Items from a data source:
-- ==== Sys2Proof/Safety.lean ====
section
/-! DEFINITION. What claims say of states: the canonical form of the tables, what follows from the rest of the state, and who may stop. -/
namespace Sys2Proof.Machine

/-- The sparse tables are in canonical form: keys strictly rising, no entry equal to what an unlisted key reads as. -/
def Dev.wf (d : Dev) : Bool :=
  Cells.wf resetField d.regs && Cells.wf flashUnlisted d.flash && Cells.wf (fun _ => (0xFF : Byte)) d.stage && Cells.wf hbmUnlisted d.hbm

/-- The registers and pins that follow from the rest of the state agree with it (R37, R77, R80, R304, R396, R482). -/
abbrev Dev.Settled (d : Dev) : Prop :=
  d.getF F.CMD_STATUS_SPI_PENDING = min 64 d.spiOut.length ∧ d.getF F.TB_STATUS_STEER = d.steerNow ∧
  (∀ w < 4, d.getF F.TWIN_LOCKED w = d.lockedWord w) ∧ d.evlog.length ≤ evCapacity ∧ d.alert = d.alertNow

/-- A state whose device is settled. -/
abbrev State.Settled (s : State) : Prop := s.dev.Settled

/-- A command of the catalogue can be carried out now: commands are served, the mode is one the catalogue lists for it (R65 step 7), its
checks pass (R65 step 8), and its client number is one of the 64 (R61). -/
abbrev Dev.canRun (d : Dev) (c : Ctx) (j : CmdJob) : Prop :=
  d.serving = true ∧ (j.modes d).contains d.mode = true ∧ j.chk d = none ∧ c.client < 64

/-- The command of a row that carries its parameter bytes as they are, with the check of its reserved bytes (R61). -/
def rawJob (j : CmdJob) (p : List Byte) : CmdJob := { j with chk := rawCheck j p }

/-- Outside every reset and outside Standby, where every register is powered (R515, R519, R520). -/
abbrev Dev.awake (d : Dev) : Prop := d.phase = .run ∧ d.mode ≠ 0

/-- The blocks whose registers a write changes by their access codes and limits alone, with nothing that follows from it. -/
def plainBlocks : List Block := [.pwr, .preview, .sl, .chan, .pcie, .decode]

/-- What the access codes of R8 leave in the fields of register `r` at address `a` after `v` is written. -/
def wroteFields (d e : Dev) (a v : Nat) (r : RegPlace) : Prop :=
  ∀ f ∈ r.row.fields,
    let held := Cells.get resetField d.regs (a * 32 + f.1)
    let x := bits (d.limitWrite r.row.base r.i r.j v) f.1 f.2.1
    Cells.get resetField e.regs (a * 32 + f.1) = match f.2.2.1 with
      | .rw => x
      | .w1c => held ^^^ (held &&& x)
      | .ro | .wo | .w1s | .rc | .sc => held

/-- Command `i` answers a next state: the queue as it was, and a device of which `P` holds. -/
def answers (i : Instr) (s : State) (P : Dev → Prop) : Prop :=
  ∃ t : State, exec i s = .next t ∧ t.pending = s.pending ∧ P t.dev

/-- Between `d` and `e`, the command of `c` has received its one DONE reply (R63, R64, R66): over the SPI as the newest reply that
READ-REPLY returns, else in the client's reply ring or waiting for room there. Results of more than 96 bytes on PCIe go to BUF. -/
def Dev.replied (d e : Dev) (c : Ctx) (op : Nat) (st : Status) (detail : Nat) (data : List Byte) : Prop :=
  ∃ r : Reply, r.done = true ∧ r.opcode = op ∧ r.tag = c.tag ∧ r.client = c.client ∧ r.status = st.code ∧ r.detail = detailOf st detail ∧
    r.rlen = data.length ∧
    (d.spiBound c.client = true ∨ data.length ≤ 96 → r.data = data) ∧
    (d.spiBound c.client = false → 96 < data.length → ∃ buf, Out.hostWrite buf data ∈ e.out) ∧
    (d.spiBound c.client = true → e.spiOut = d.spiOut ++ [r]) ∧
    (d.spiBound c.client = false → (c.client, r) ∈ e.held ∨ ∃ slot phase, Out.reply c.client slot phase r ∈ e.out)

/-- Start-up has stopped at a step with a code (R26). -/
def stoppedAt (step code : Nat) (d : Dev) : Prop :=
  d.phase = .stopped ∧ d.getF F.KEEPER_START_STEP_FAIL_STEP = step ∧ d.getF F.KEEPER_START_STEP_FAIL_CODE = code ∧ d.flag F.KEEPER_MODE_BUSY = false

/-- Start-up from `d6`, past step 6, has ended: stopped at step 9 where no stack can be used (R27), else with a boot target of 0 or 1 complete
in Configure (R22). -/
def startedFrom (d6 : Dev) (x : StartInfo) (d : Dev) : Prop :=
  if (d6.startMemory x).hasMemory = true then d6.bootMode ≤ 1 →
    d.phase = .run ∧ d.getF F.KEEPER_START_STEP_STEP = 0xFF ∧ d.flag F.KEEPER_MODE_BUSY = false ∧ d.mode = 1
  else stoppedAt 9 3 d

/-- Start-up from `d6`, with its first readings, goes on or holds (R25). -/
def sensedFrom (d6 : Dev) (x : StartInfo) (d : Dev) : Prop := if d6.anyAbove 105 = true then d.phase = .startHold else startedFrom d6 x d

/-- What a step of the timebase by `off` leaves (R398): the 48-bit value moved, one more step counted, and the step recorded. -/
def wroteStep (d e : Dev) (off : Int) : Prop :=
  let v := wrapInt 48 ((d.ns48 : Int) + off)
  e.getF F.TB_NS = v % 2 ^ 32 ∧ e.getF F.TB_WRAP_WRAPS = v / 2 ^ 32 ∧ e.getF F.TB_WRAP_STEPS = (d.getF F.TB_WRAP_STEPS + 1) % 256 ∧
  e.getF F.TB_LAST_STEP_LO = wrapInt 48 off % 2 ^ 32 ∧ e.getF F.TB_LAST_STEP_HI = wrapInt 48 off / 2 ^ 32

/-- At least `ticks` ticks have passed since tick `since`. -/
abbrev Dev.passed (d : Dev) (since ticks : Nat) : Prop := since + ticks ≤ d.tick

/-- The header word of a line packet. -/
def lineHead (words : List LineWord) : Nat := (words.map (·.value)).headD 0

/-- Lane `n` of the ring or of the twin link. -/
def linkLaneOf (ring : Bool) (n : Nat) : LinkLane :=
  if ring then .ring (Fin.ofNat 2 n) else .twin (Fin.ofNat 4 n)

/-- The first LIVE entry of cluster `c` that may be taken and has waited for its STEAL delay (R224). -/
def Dev.liveWaiting (d : Dev) (c : Nat) : Option Task :=
  firstEntry ((clusterEngines c).flatMap (fun x => (d.entriesOf x).filter (fun t => t.live && d.eligible t && d.waited t t.steal)))

/-- Twin message `m` of `type` reaches the unit and passes its checks (R285). -/
abbrev Dev.hears (d : Dev) (type : Nat) (m : LinkMsg) : Prop := d.twinLive = true ∧ m.good type = true

/-- The proposal that the body of PROPOSE carries (R286). -/
def proposed (b : List Byte) (tick : Nat) : Proposal :=
  { id := leAt b 0 4, opcode := leAt b 4 2, entries := (List.range (leAt b 6 1)).map (fun i => (leAt b (20 + 9 * i) 1 % 128, leAt b (21 + 9 * i) 8)),
    params := (b.drop (20 + 9 * leAt b 6 1)).take (proposalPlen (leAt b 4 2)), phase := .agreed, tick := tick }

/-- Twin message `type` with `body` is the newest thing the device has sent. -/
def sentTwin (d e : Dev) (type : Nat) (body : List Byte) : Prop := e.out = .twin type d.twin.seq (bodyWords body) :: d.out

/-- Ring message `m` of `type` reaches the member and passes its checks (R308). -/
abbrev Dev.ringHears (d : Dev) (type : Nat) (m : LinkMsg) : Prop := d.ringLive = true ∧ m.good type = true

/-- Every command that waits for a fade waits for another point than `kind`, `index`, `slot`, and has a point still fading (R436). -/
abbrev Dev.fadesApart (d : Dev) (kind index slot : Nat) : Prop :=
  ∀ j ∈ d.audio.jobs, ¬(min 2 j.kind = kind ∧ j.index = index ∧ (kind = 1 → j.slot = slot)) ∧ (d.jobPoints j).all (fun f => f.phase == 0) = false

/-- The point that AUDIO-MUTE names (R435). -/
def Dev.mutePoints (d : Dev) (kind index slot : Nat) : List Fade := d.jobPoints { client := 0, tag := 0, op := 0x0703, kind := kind, index := index, slot := slot }

/-- What a load of array `k` leaves: the entries `vs` from `first` on in the pending bank, the active bank as it was, SWAP as the command says, and
the answer with ARRAY_CRC (R418, R419). -/
def loadedArray (d e : Dev) (c : Ctx) (op k first : Nat) (vs : List Nat) (swap : Bool) : Prop :=
  (∀ i < vs.length, Cells.get (arrayReset k) (e.array k).pending (first + i) = vs.getD i 0) ∧
  (∀ j, j < first ∨ first + vs.length ≤ j → Cells.get (arrayReset k) (e.array k).pending j = Cells.get (arrayReset k) (d.array k).pending j) ∧
  (e.array k).active = (d.array k).active ∧ (e.array k).swap = swap ∧ e.getF F.PREVIEW_ARRAY_CRC k = crc32c (arrayBytes k (e.array k).pending) % 2 ^ 32 ∧
  Dev.replied d e c op .ok 0 (leBytes 4 (e.getF F.PREVIEW_ARRAY_CRC k))

/-- The `w`-byte entries of a byte string from `offset` on. -/
def entriesFrom (bs : List Byte) (offset w n : Nat) : List Nat := (List.range n).map (fun i => leAt bs (offset + w * i) w)

/-- Decode context `k` exists after a step, and `P` holds of it. -/
abbrev Dev.hasCtx (d : Dev) (k : Nat) (P : DecCtx → Prop) : Prop := ∃ y, assoc d.decs k = some y ∧ P y

/-- A picture that still has a row neither committed nor concealed (R261). -/
def unfinished (p : DecPic) : Bool := (List.range p.rows).any (fun r => !p.done.contains r)

/-- An entropy decode unit `u` is ready to parse `item` for context `k`, which holds `x`: it is Active, its bytes are in the ring, no
picture waits to be closed and nothing is to be discarded first (R261, R263, R457). -/
abbrev Dev.parses (d : Dev) (k u : Nat) (x : DecCtx) (item : ParseItem) (used : Nat) : Prop :=
  d.phase = .run ∧ assoc d.decs k = some x ∧ x.pic.all unfinished = true ∧ (x.ended = true → x.pic ≠ none) ∧ d.freeUnit x item = some u ∧
  d.domState (136 + u) = 0 ∧ (x.kind = 0 → used ≤ x.fill) ∧ x.discAt ≠ some 0

/-! ### Frames: which parts of the block a command may change -/

/-- The parts of the device beside the register file, the event log and what it has driven outwards. -/
inductive Part where
  /-- HBM contents. -/
  | memory
  /-- Requests, refresh and power-down of the pseudo-channels. -/
  | pseudoChannels
  /-- The NOR flash. -/
  | flash
  /-- The staged image and a commit or revert in progress. -/
  | staging
  /-- The Almanac sections in force. -/
  | settings
  /-- Start-up, resets and shutdown. -/
  | lifecycle
  /-- Mode transitions in progress or held. -/
  | modeJobs
  /-- Queues, windows, the journal and replies. -/
  | transport
  /-- The fenced units. -/
  | fences
  /-- Sensor lanes. -/
  | lanes
  /-- Bundles. -/
  | bundles
  /-- Channels with their pictures, and captures. -/
  | channels
  /-- Tasks, caches and dispatch. -/
  | engines
  /-- The twin. -/
  | twin
  /-- The gang ring. -/
  | ring
  /-- Ports, PTP and network streams. -/
  | network
  /-- Record queues and segments. -/
  | records
  /-- Decode contexts. -/
  | decoding
  /-- Window tables. -/
  | windowTables
  /-- The compositor. -/
  | preview
  /-- The audio block. -/
  | audio
  /-- The timebase beside its registers. -/
  | time
  /-- The thermal readout. -/
  | thermal
  /-- Domains, PLLs and references. -/
  | power
  /-- Perturbations. -/
  | perturb
  /-- The life record. -/
  | life
  /-- EXPECT of the check-value units. -/
  | checks
  /-- Counter shadows. -/
  | shadows
  deriving DecidableEq, Repr

/-- Every part. -/
def allParts : List Part :=
  [.memory, .pseudoChannels, .flash, .staging, .settings, .lifecycle, .modeJobs, .transport, .fences, .lanes, .bundles, .channels, .engines,
   .twin, .ring, .network, .records, .decoding, .windowTables, .preview, .audio, .time, .thermal, .power, .perturb, .life, .checks,
   .shadows]

/-- Part `p` is the same in `e` as in `d`. -/
def Dev.keeps (d e : Dev) : Part → Prop
  | .memory => e.hbm = d.hbm
  | .pseudoChannels => e.pcs = d.pcs
  | .flash => e.flash = d.flash
  | .staging => e.stage = d.stage ∧ e.almCommitted = d.almCommitted ∧ e.flashJob = d.flashJob
  | .settings => e.alm = d.alm ∧ e.almUser = d.almUser
  | .lifecycle => e.phase = d.phase ∧ e.released = d.released ∧ e.warmByCmd = d.warmByCmd ∧ e.warmAsk = d.warmAsk ∧ e.resumeMode = d.resumeMode ∧ e.replaying = d.replaying ∧ e.awaitBme = d.awaitBme ∧ e.pwrok = d.pwrok ∧ e.perst = d.perst
  | .modeJobs => e.modeJob = d.modeJob ∧ e.modeWait = d.modeWait
  | .transport => e.queues = d.queues ∧ e.windows = d.windows ∧ e.journal = d.journal ∧ e.held = d.held ∧ e.spiOut = d.spiOut ∧ e.spiIn = d.spiIn ∧ e.spiRefused = d.spiRefused ∧ e.msixTable = d.msixTable
  | .fences => e.fences = d.fences
  | .lanes => e.lanes = d.lanes ∧ e.merged = d.merged
  | .bundles => e.bundles = d.bundles
  | .channels => e.chans = d.chans ∧ e.keptCaptures = d.keptCaptures
  | .engines => e.tasks = d.tasks ∧ e.caches = d.caches ∧ e.given = d.given ∧ e.fresh = d.fresh ∧ e.hbMiss = d.hbMiss ∧ e.nextOrder = d.nextOrder ∧ e.nextToken = d.nextToken
  | .twin => e.twin = d.twin
  | .ring => e.ring = d.ring
  | .network => e.eth = d.eth ∧ e.ptp = d.ptp ∧ e.binds = d.binds
  | .records => e.recqs = d.recqs ∧ e.segs = d.segs ∧ e.vigilSegs = d.vigilSegs ∧ e.dmaLast = d.dmaLast
  | .decoding => e.decs = d.decs
  | .windowTables => e.winTabs = d.winTabs
  | .preview => e.prev = d.prev
  | .audio => e.audio = d.audio
  | .time => e.tick = d.tick ∧ e.time = d.time ∧ e.era = d.era
  | .thermal => e.therm = d.therm
  | .power => e.power = d.power ∧ e.clock = d.clock
  | .perturb => e.perts = d.perts
  | .life => e.life = d.life
  | .checks => e.crcExpect = d.crcExpect
  | .shadows => e.shadows = d.shadows
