/-- Digests and notes are compared, a channel leaves lockstep and joins again (R291, R292, R294, R297, R298). Readings of the spec it rests on: log
entries 48, 51, 99. -/
def Obligations.LockstepIsComparedAndJoined : Prop :=
  (∀ (s : State) (m : LinkMsg), s.dev.hears 0x09 m → 2 ≤ s.dev.chanState (leAt m.body 0 1 % 128) → s.dev.isPaired = true →
    answers (.picDigest m) s (fun d => (d.chan (leAt m.body 0 1 % 128)).lastPeer = some (leAt m.body 8 8)) ∧
    ((s.dev.chan (leAt m.body 0 1 % 128)).lock = .locked → (s.dev.chan (leAt m.body 0 1 % 128)).peerDigests = [] →
      (s.dev.chan (leAt m.body 0 1 % 128)).digests = [(leAt m.body 8 8, leAt m.body 4 4, leAt m.body 16 4, leAt m.body 20 4)] →
      s.dev.ctr C.TWIN_DIGEST_OK < C.TWIN_DIGEST_OK.max →
      answers (.picDigest m) s (fun d => d.ctr C.TWIN_DIGEST_OK = s.dev.ctr C.TWIN_DIGEST_OK + 1 ∧ (d.chan (leAt m.body 0 1 % 128)).digests = []))) ∧
  (∀ (s : State) (m : LinkMsg), s.dev.hears 0x0A m → (s.dev.chan (leAt m.body 0 1 % 128)).lock = .locked →
    answers (.rowNote m) s (fun d => (d.chan (leAt m.body 0 1 % 128)).peerNotes =
      (s.dev.chan (leAt m.body 0 1 % 128)).peerNotes ++ [⟨leAt m.body 8 8, leAt m.body 1 1, leAt m.body 2 1⟩])) ∧
  (∀ (s : State) (m : LinkMsg), s.dev.hears 0x0B m →
    (s.dev.chan (leAt m.body 0 1 % 128)).lock = .locked ∨ (s.dev.chan (leAt m.body 0 1 % 128)).lock = .unverified →
    answers (.leave m) s (fun d => (d.chan (leAt m.body 0 1 % 128)).lock = .alone ∧ d.twin.vigilTick = s.dev.tick)) ∧
  (∀ (s : State) (m : LinkMsg) (chunks crc : Nat), s.dev.hears 0x0C m → s.dev.chanState (leAt m.body 0 1 % 128) = 2 →
    s.dev.mayTransmit (leAt m.body 0 1 % 128) = true →
    (leAt m.body 1 1 = 1 → answers (.joinReq m chunks crc) s (fun d => (leAt m.body 0 1 % 128, leAt m.body 2 2, none) ∈ d.twin.eqJoin)) ∧
    (∀ k, leAt m.body 1 1 ≠ 1 → (s.dev.chan (leAt m.body 0 1 % 128)).lastWhole = some k →
      answers (.joinReq m chunks crc) s (fun d => d.getF F.TWIN_COPY_PHASE = 1 ∧
        d.twin.copyOut = some { channel := leAt m.body 0 1 % 128, gen := leAt m.body 2 2, snapshot := k, sent := k }))) ∧
  (∀ (s : State) (n : Fin 128), (s.dev.chan n).lock = .joining → s.dev.chanState n = 2 → s.dev.twin.copyIn = none → (s.dev.chan n).normalFrom = none →
    s.dev.mayRejoin n = true → 2500000 ≤ s.dev.tick - (assoc s.dev.twin.joinTick n).getD 0 →
    answers (.joinRetry n) s (fun d => assoc d.twin.joinTick n = some s.dev.tick ∧
      assoc d.twin.joinGen n = some (((assoc s.dev.twin.joinGen n).getD 0 + 1) % 65536) ∧ (s.dev.twinUp = true → ∃ body, sentTwin s.dev d 0x0C body))) ∧
  (∀ (s : State) (m : LinkMsg), s.dev.hears 0x0D m → (s.dev.chan (leAt m.body 0 1 % 128)).lock = .joining →
    leAt m.body 2 2 = (assoc s.dev.twin.joinGen (leAt m.body 0 1 % 128)).getD 0 →
    answers (.copyChunk m) s (fun d => ∃ x : CopyIn, d.twin.copyIn = some x ∧ x.channel = leAt m.body 0 1 % 128 ∧ x.gen = leAt m.body 2 2 ∧
      assoc x.chunks (leAt m.body 4 4) = some ((m.body.drop 8).take 4096))) ∧
  (∀ (s : State) (m : LinkMsg) (snap : Snapshot) (x : CopyIn), s.dev.hears 0x0E m → s.dev.twin.copyIn = some x → x.channel = leAt m.body 0 1 % 128 →
    x.gen = leAt m.body 2 2 → x.applied = false →
    ((∃ i < leAt m.body 4 4, assoc x.chunks i = none) →
      answers (.copyDone m snap) s (fun d => d.twin.copyIn = none ∧ assoc d.twin.joinTick (leAt m.body 0 1 % 128) = some s.dev.tick)) ∧
    ((∀ i < leAt m.body 4 4, assoc x.chunks i ≠ none) →
      crcOf 3 (leBytes 2 (leAt m.body 2 2)) ((List.range (leAt m.body 4 4)).flatMap (fun i => (assoc x.chunks i).getD [])) = leAt m.body 16 8 →
      (s.dev.chan (leAt m.body 0 1 % 128)).normalFrom = none → s.dev.getF F.TWIN_CFG_JOIN_METHOD ≠ 1 →
      answers (.copyDone m snap) s (fun d => (d.chan (leAt m.body 0 1 % 128)).normalFrom = some (s.dev.nextUnissued (leAt m.body 0 1 % 128)) ∧
        d.twin.copyIn = some { x with applied := true, snapshot := leAt m.body 8 8, q := some (s.dev.nextUnissued (leAt m.body 0 1 % 128)), chunks := [] }))) ∧
  (∀ (s : State) (m : LinkMsg) (x : CopyOut), s.dev.hears 0x0F m → s.dev.twin.copyOut = some x → x.channel = leAt m.body 0 1 % 128 → x.gen = leAt m.body 2 2 →
    answers (.switch m) s (fun d => ∃ y : CopyOut, d.twin.copyOut = some y ∧ y.channel = x.channel ∧ y.q = some (leAt m.body 8 8))) ∧
  (∀ (s : State) (m : LinkMsg) (p : Pic) (lens : List Nat) (x : CopyIn), s.dev.hears 0x10 m → s.dev.twin.copyIn = some x →
    x.channel = leAt m.body 0 1 % 128 → x.gen = leAt m.body 2 2 → x.applied = true →
    answers (.tail m (some p) lens) s (fun d => ∃ q ∈ (d.chan (leAt m.body 0 1 % 128)).pics, q.index = leAt m.body 8 8 ∧ q.tail = true ∧ q.complete = true))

Problem:
Look back at the data above. Transcribe exactly the lines starting at the line that contains "e.almUser = d.almUser" and ending at the line that contains "answers (.picDigest m) s (fun d => (d.chan".

Response area:
  | .settings => e.alm = d.alm ∧ e.almUser = d.almUser
  | .lifecycle => e.phase = d.phase ∧ e.released = d.released ∧ e.warmByCmd = d.warmByCmd ∧ e.warmAsk = d.warmAsk ∧ e.resumeMode = d.resumeMode ∧ e.replaying = d.replaying ∧ e.awaitBme = d.awaitBme ∧ e.pwrok = d.pwrok ∧ e.perst = d.perst
  | .modeJobs => e.modeJob = d.modeJob ∧ e.modeWait = d.modeWait
  | .transport => e.queues = d.queues ∧ e.windows = d.windows ∧ e.journal = d.journal ∧ e.held = d.held ∧ e.spiOut = d.spiOut ∧ e.spiIn = d.spiIn ∧ e.spiRefused = d.spiRefused ∧ e.msixTable = d.msixTable
  | .fences => e.fences = d.fences
  | .lanes => e.lanes = d.lanes ∧ e.merged = d.merged
  | .bundles => e.bundles = d.bundles
  | .channels => e.chans = d.chans ∧ e.keptCaptures = d.keptCaptures
  | .engines => e.tasks = d.tasks ∧ e.caches = d.caches ∧ e.given = d.given ∧ e.fresh = d.fresh ∧ e.hbMiss = d.hbMiss ∧ e.nextOrder = d.nextOrder ∧ e.nextToken = d.nextToken
  | .twin => e.twin = d.twin
  | .ring => e.ring = d.ring
  | .network => e.eth = d.eth ∧ e.ptp = d.ptp ∧ e.binds = d.binds
  | .records => e.recqs = d.recqs ∧ e.segs = d.segs ∧ e.vigilSegs = d.vigilSegs ∧ e.dmaLast = d.dmaLast
  | .decoding => e.decs = d.decs
  | .windowTables => e.winTabs = d.winTabs
  | .preview => e.prev = d.prev
  | .audio => e.audio = d.audio
  | .time => e.tick = d.tick ∧ e.time = d.time ∧ e.era = d.era
  | .thermal => e.therm = d.therm
  | .power => e.power = d.power ∧ e.clock = d.clock
  | .perturb => e.perts = d.perts
  | .life => e.life = d.life
  | .checks => e.crcExpect = d.crcExpect
  | .shadows => e.shadows = d.shadows
/-- Digests and notes are compared, a channel leaves lockstep and joins again (R291, R292, R294, R297, R298). Readings of the spec it rests on: log
entries 48, 51, 99. -/
def Obligations.LockstepIsComparedAndJoined : Prop :=
  (∀ (s : State) (m : LinkMsg), s.dev.hears 0x09 m → 2 ≤ s.dev.chanState (leAt m.body 0 1 % 128) → s.dev.isPaired = true →
    answers (.picDigest m) s (fun d => (d.chan (leAt m.body 0 1 % 128)).lastPeer = some (leAt m.body 8 8)) ∧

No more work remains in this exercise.